Figure 10 be 6-(3,4- dichlorophenyl) -7,12- dihydro pyrido [3,2-b:5,4-b'] two indoles nuclear magnetic spectrogram.
Figure 11 be 6-(4- methoxyphenyl) -7,12- dihydro pyrido [3,2-b:5,4-b'] two indoles nuclear magnetic spectrogram.

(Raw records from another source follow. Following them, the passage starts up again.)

-- ==== Sys2Proof/Machine/Damask.lean ====
section
/-! DEFINITION. The geometry of a disc: bands and zones (R96, R97), code strengths (R103), and the Gray code and checks
of the servo ID words (R101). -/

namespace Sys2Proof.Machine

/-- The extended band index of a band value (R96). -/
def extendedOf (v : Nat) : Int := if 7904 ≤ v then (v : Int) - 8192 else v

/-- The band value of an extended band index: e mod 8 192 (R96). -/
def bandValue (e : Int) : Nat := (e % 8192).toNat

/-- A band value of the user area (R96). -/
def isUserBand (v : Nat) : Bool := decide (v < 4948)

/-- A band value of the system bands (R96). -/
def isSystemBand (v : Nat) : Bool := decide (8000 ≤ v ∧ v ≤ 8191)

/-- A band value of the power calibration area (R96). -/
def isPcaBand (v : Nat) : Bool := decide (7904 ≤ v ∧ v ≤ 7991)

/-- First band of zone `z` (R97). -/
def zoneFirst (z : Nat) : Nat := if z ≤ 12 then 309 * z else 3708 + 310 * (z - 12)

/-- The zone of a user band: zones 0 to 11 hold 309 bands, 12 to 15 hold 310 (R97). -/
def zoneOfBand (v : Nat) : Nat := if v < 3708 then v / 309 else min 15 (12 + (v - 3708) / 310)

/-- The zone of a band, 0 outside the user area (R231). -/
def zoneOrZero (v : Nat) : Nat := if isUserBand v then zoneOfBand v else 0

/-- The region of a band in a table of 17 regions: 16 outside the user area (R230). -/
def regionOfBand (v : Nat) : Nat := if isUserBand v then zoneOfBand v else 16

/-- K_z of zone `z` (R97). -/
def zoneK (z : Nat) : Nat :=
  [236, 261, 286, 311, 336, 361, 385, 410, 435, 460, 485, 510, 535, 560, 585, 610].getD z 216

/-- K of a region: K_z of a zone, 216 of the system and PCA bands (R97). -/
def regionK (region : Nat) : Nat := if region < 16 then zoneK region else 216

/-- Parity bytes of a strength (R103). -/
def strengthParity (t : Nat) : Nat := 2048 * (t + 1)

/-- Codeword bytes of a strength (R103). -/
def codewordBytes (t : Nat) : Nat := 32832 + strengthParity t

/-- Words N of a strength: 32-bit words of the codeword (R103). -/
def codewordWords (t : Nat) : Nat := codewordBytes t / 4

/-- Modulated bits M of a strength (R103). -/
def modulatedBits (t : Nat) : Nat := 33 * codewordWords t

/-- Resync marks R of a strength (R103). -/
def resyncs (t : Nat) : Nat := (modulatedBits t - 1) / 8192

/-- Frame length L of a strength (R103). -/
def frameLength (t : Nat) : Nat := 384 + 64 + modulatedBits t + 32 * resyncs t + 32

/-- D_z: bits of a track's data stream (R102). -/
def streamBits (k : Nat) : Nat := 256 * (63 * k - 64)

/-- F: sector frames of a track (R102). -/
def framesPerTrack (k t : Nat) : Nat := streamBits k / frameLength t

/-- Angle of bit `d` of a track's data stream, in 1/K of a count times K: numerator over `k` (R102). -/
def streamAngleNum (k d : Nat) : Nat :=
  let w := d / (63 * k - 64)
  let u := d % (63 * k - 64)
  (w * 65536 + 1024) * k + (64 + u) * 1024

/-- The value whose Gray code is `g`, over 13 bits (R101). -/
def grayDecode (g : Nat) : Nat :=
  let a := g % 8192
  let a := a ^^^ (a >>> 1)
  let a := a ^^^ (a >>> 2)
  let a := a ^^^ (a >>> 4)
  a ^^^ (a >>> 8)

/-- Ones among the low `n` bits. -/
def onesIn (x : Nat) : Nat → Nat
  | 0 => 0
  | n + 1 => onesIn x n + (x >>> n) % 2

/-- The checks of an ID word (R101, R225): even parity, bit 13 zero, and bit 14 one in an even word and zero in an odd
one. -/
def idWordOk (odd : Bool) (v : Nat) : Bool :=
  onesIn v 16 % 2 == 0 && (v >>> 13) % 2 == 0 && (v >>> 14) % 2 == (if odd then 0 else 1)

end Sys2Proof.Machine
end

Figure 12 be 6-(p-methylphenyl) -7,12- dihydro pyrido [3,2-b:5,4-b'] two indoles nuclear magnetic spectrogram.
Figure 13 be 6-(2- bromophenyl) -7,12- dihydro pyrido [3,2-b:5,4-b'] two indoles nuclear magnetic spectrogram.
Figure 14 is the nuclear magnetic spectrogram of two indoles of 6- phenethyl -7,12- dihydro pyrido [3,2-b:5,4-b'].
Specific embodiment
In order to understand the present invention, below with reference to examples of implementation, the invention will be further described: following examples of implementation are to say Bright property, it is not restrictive, cannot be limited the scope of protection of the present invention with following embodiments.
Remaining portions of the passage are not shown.